Monday, May 09, 2011

August Heckscher, 83, Dies; Advocate for Parks and Arts

By ERIC PACE
Published: April 07, 1997

Correction Appended

August Heckscher, a Parks Commissioner under Mayor John V. Lindsay who was long active in public affairs and as a writer, died on Saturday at New York Hospital. He was 83 and lived on the Upper East Side of Manhattan.

The cause was heart failure, which he suffered after being admitted to the hospital because he had been having chest pains, his family said.

Landmarks of Mr. Heckscher's tenure as Parks Commissioner included a 1967 concert in the park by Barbra Streisand, attended by 250,000 people; the first New York City Marathon in Central Park, in 1970; and a number of very large-scale antiwar demonstrations, in the park, for which permits were issued.

Mr. Heckscher was active in civic institutions and was chairman at various times of the New School for Social Research, the Woodrow Wilson Foundation, the Parsons School of Design, the Cooper Hewitt Museum and Civitas, a neighborhood group whose role was described by the present Parks Commissioner, Henry J. Stern, yesterday as ''defending the Upper East Side from overdevelopment.''

Mr. Heckscher's 1991 biography, ''Woodrow Wilson,'' was praised by the historian John A. Garraty, in The New York Times Book Review, who said the author's ''description of Wilson's personality is by far the most persuasive I am familiar with.''

Mr. Heckscher was born in Huntington, L.I.. His paternal grandfather, also named August Heckscher, was a real estate operator, mine executive, financier and philanthropist, and is the man for whom Heckscher State Park on Long Island is named.

The younger August Heckscher attended St. Paul's School in Concord, Mass., and graduated in 1936 from Yale College. He went on to receive a master's degree in government from Harvard and to be an instructor of government at Yale.

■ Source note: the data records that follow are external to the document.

/-- A character taken in COLLECT in its turn (R16): ADDRESS, KIND/TAG, LENGTH with the header's report, payload, and the two
CRC bytes, the second of which completes the frame with the verdict of R7. -/
def collectByte (data : Byte) (s : State) : State :=
  let f := s.framer
  if f.taken ≤ 1 then modFramer (fun g => { collected data g with hdrAddress := data }) s
  else if f.taken = 2 then modFramer (fun g => { collected data g with hdrKindTag := data }) s
  else if f.taken = 3 then
    if Config.maxPayload < data.toNat then
      engineReport .overlength (modFramer (fun g => { collected data g with hdrLength := data, mode := .discard }) s)
    else engineReport .header (modFramer (fun g => { collected data g with hdrLength := data }) s)
  else if f.taken < 4 + f.hdrLength.toNat then engineReport (.payloadByte data) (modFramer (collected data) s)
  else if f.taken = 4 + f.hdrLength.toNat then modFramer (fun g => { g with crcHigh := data, taken := g.taken + 1 }) s
  else
    engineReport (.complete (decide (wordOf f.crcHigh data = f.crcCheck)))
      (modFramer (fun g => { g with taken := g.taken + 1, mode := .watch, gap := none }) s)

/-- A character completed in COLLECT (R16): with a framing error it is not taken, and FRAMING is reported from DISCARD. -/
def collectCharacter (data : Byte) (stop : Bool) (s : State) : State :=
  let s1 := modFramer (fun f => { f with gap := gapFrom stop s }) s
  if stop then collectByte data s1
  else engineReport .framing (modFramer (fun f => { f with mode := .discard }) s1)

/-- A character completed in DISCARD is dropped; it only restarts the gap timer (R17, R18). -/
def discardCharacter (stop : Bool) (s : State) : State := modFramer (fun f => { f with gap := gapFrom stop s }) s

/-- The receiver after a stop-bit sample (R2): looking for a start edge, or after a framing error waiting for RXD high. -/
def afterSample (stop : Bool) (t : Nat) : Receiver := if stop then .idle else .low t

/-- The moment a character in assembly is complete: its stop-bit sample, 9.5 bit times after its start edge (R2). The step
exists only where a character is in assembly and the receive mode is the one named; otherwise nothing changes (DESIGN CHOICE, log 6). -/
def completeIn (m : RxMode) (stop : Bool) (f : Nat → State → State) (s : State) : State :=
  match s.framer.rx with
  | .assembling edge _ =>
    if s.framer.mode = m then
      let s1 := advanceTo (edge + Config.charSample s.line.cfg.lrate) s
      f edge (modFramer (fun g => { g with rx := afterSample stop s1.now }) s1)
    else s
  | _ => s

/-- STRAY_CHARACTER (R19). -/
def execStrayCharacter (_data : Byte) (stop : Bool) (s : State) : Host.Outcome State Fault Refusal :=
  .next (act (completeIn .watch stop fun _ => watchCharacter) s)

/-- HUNT_CHARACTER (R15). -/
def execHuntCharacter (data : Byte) (stop : Bool) (s : State) : Host.Outcome State Fault Refusal :=
  .next (act (completeIn .hunt stop fun edge => huntCharacter edge data stop) s)

/-- COLLECT_CHARACTER (R16). -/
def execCollectCharacter (data : Byte) (stop : Bool) (s : State) : Host.Outcome State Fault Refusal :=
  .next (act (completeIn .collect stop fun _ => collectCharacter data stop) s)

/-- DISCARD_CHARACTER (R18). -/
def execDiscardCharacter (_data : Byte) (stop : Bool) (s : State) : Host.Outcome State Fault Refusal :=
  .next (act (completeIn .discard stop fun _ => discardCharacter stop) s)

/-! ## Breaks (R2) -/

/-- The effect of one more character time of RXD low after a framing error (R2): a character 0x00 with a framing error, in
the mode then in force. Its character time always runs from the last character completed: a high of RXD shorter than one bit time
does not start it afresh (DESIGN CHOICE, log 32). -/
def breakCharacter (s : State) : State :=
  match s.framer.rx with
  | .low since =>
    let s1 := advanceTo (since + charNow s) s
    let s2 := modFramer (fun f => { f with rx := .low s1.now }) s1
    match s.framer.mode with
    | .watch => watchCharacter s2
    | .echo => s
    | .hunt => countNoise s2
    | .collect => collectCharacter 0x00#8 false s2
    | .discard => discardCharacter false s2
  | _ => s

/-- BREAK_CHARACTER. -/
def execBreakCharacter (s : State) : Host.Outcome State Fault Refusal := .next (act breakCharacter s)

/-- The effect of RXD having been high for one full bit time after a framing error (R2): the receiver looks for a start edge
again. In COLLECT and DISCARD the gap check has been counting since RXD rose (R17). -/
def receiverRearm (wait : Nat) (s : State) : State :=
  match s.framer.rx with
  | .low _ =>
    let s1 := advanceTo (s.now + wait) s
    let rose := s1.now - Config.bitTime s.line.cfg.lrate
    modFramer (fun f => { f with
      rx := .idle
      gap := if f.mode = .collect ∨ f.mode = .discard then some (rose + s.line.cfg.lgap * charNow s) else f.gap }) s1
  | _ => s

/-- RECEIVER_REARM. -/
def execReceiverRearm (wait : Nat) (s : State) : Host.Outcome State Fault Refusal := .next (act (receiverRearm wait) s)

/-! ## The transmission (R11 to R14) -/

/-- The end of the character with the given number within a transmission, counted from the assertion of DE (R11). -/
def charEnd (x : Transmission) (k : Nat) (s : State) : Nat :=
  x.begun + Config.bitTime s.line.cfg.lrate + (k + 1) * charNow s

/-- The echo of a character is clean: start bit low, the data as sent, stop bit high (R13). -/
def echoClean (sent : Byte) (start : Bool) (data : Byte) (stop : Bool) : Bool :=
  !start && data == sent && stop

/-- Line control takes a contention verdict: in RUNNING and DRAINING the contention count rises by one (R163). -/
def raiseContention (s : State) : State :=
  if s.line.state = .running ∨ s.line.state = .draining then
    { s with line := { s.line with contCount := satInc 7 s.line.contCount } }
  else s

/-- A contention (R14, R163, R164). The framer stops after this character and reports to the engine, which fails the attempt
with CONTENTION, and to line control, which counts it. Below CONTLIM the line continues and both reports are taken; at
CONTLIM the line faults, and the attempt is counted only if the framer's report reaches the engine first. -/
def contention (x : Transmission) (stop engineFirst : Bool) (s : State) : State :=
  let s1 := modFramer (fun f => { f with tx := some { x with contended := true } }) s
  let s2 := raiseContention s1
  if s2.line.contCount < s2.line.cfg.contlim then failAttempt .contention s2
  else if engineFirst then lineFault 1#16 stop (raiseContention (failAttempt .contention s1))
  else lineFault 1#16 stop s2

/-- The effect of the stop-bit sample of a transmitted character, with the echo check on (R13). -/
def echoComparison (start : Bool) (data : Byte) (stop engineFirst : Bool) (s : State) : State :=
  match s.framer.tx with
  | none => s
  | some x =>
    match x.chars[x.compared]? with
    | none => s
    | some sent =>
      if x.echoCheck = true ∧ x.contended = false then
        let s1 := advanceTo (charEnd x x.compared s - halfNow s) s
        if echoClean sent start data stop then
          modFramer (fun f => { f with tx := some { x with compared := x.compared + 1 } }) s1
        else contention x stop engineFirst s1
      else s

/-- ECHO_COMPARISON. -/
def execEchoComparison (start : Bool) (data : Byte) (stop engineFirst : Bool) (s : State) : Host.Outcome State Fault Refusal :=
  .next (act (echoComparison start data stop engineFirst) s)

/-- The receiver as it is when ECHO ends (R13): after a completed character, or with RXD low forming break characters. -/
def afterEcho (rxdHigh : Bool) (t : Nat) : Receiver := if rxdHigh then .idle else .low t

In World War II, he served with the Coordinator of Information in Washington and later with the Office of Strategic Services in North Africa. In 1945 he was attached to the United States delegation at the United Nations Conference in San Francisco.

He also wrote and lectured widely on the arts and on politics and was the chief editorial writer at the New York Herald Tribune from 1952 to 1956. President John F. Kennedy chose him to be the coordinator of cultural matters at the White House in 1962, and he went on to serve the Kennedy Administration as special consultant on the arts.

He succeeded Thomas P. F. Hoving as Mayor Lindsay's Parks Commissioner in 1967 and held that post through 1972, serving as Administrator of Cultural Affairs at the same time. When he took charge of the parks, he said one aspect of his job was ''keeping the parks full of people and full of life.''

Mr. Stern said yesterday that Mr. Heckscher's years as Parks Commissioner ''were a vigorous period, there was a lot of capital building in those years,'' with work on new and renovated playgrounds. Mr. Stern, who was an adviser to Mr. Heckscher in that period, added yesterday, ''There was money in those days to build.''

''And he was a kindly leader,'' Mr. Stern recalled. ''If you think of parks commissioners, you think of the imperial Robert Moses and the mercurial Hoving -- and here you had the Good King Augie, who reigned for six happy years.''

Mr. Heckscher is also remembered as a man of gumption. The current Deputy Parks Commissioner, Alan M. Moss, recalled the time when ''there was a Black Panther encampment at 125th Street, in an empty lot, and the Panthers had run up their flag on a city flagpole'' nearby after taking down the United States flag.

Mayor Lindsay said he wanted the Black Panther flag taken down, according to Mr. Moss, who also worked under Mr. Heckscher, and the ''Police Commissioner didn't want to go out there.''

As a result, Mr. Moss said: ''Augie took a group of us and we went up there, and Augie went by himself to the flagpole and he took the flag down, and then a group of blacks approached him. The Parks Department group feared a confrontation, but the blacks said, 'May we please have our flag?' and Augie said, 'Certainly. Please don't put it up again.' ''

Mr. Moss added yesterday, ''I'll tell you, that took courage.''

His survivors include his wife of 56 years, the former Claude Chevreux; three sons, Stephen A., of Concord, N.H., Philip H., of Manhattan and Charles C., of Princeton, N.J., and six grandchildren.

Funeral arrangements are pending.

Correction: April 8, 1997, Tuesday An obituary yesterday about August Heckscher, a Parks Commissioner under Mayor John V. Lindsay who was active in civic causes, misstated the location of St. Paul's, a school he attended. It is in Concord, N.H., not Concord, Mass.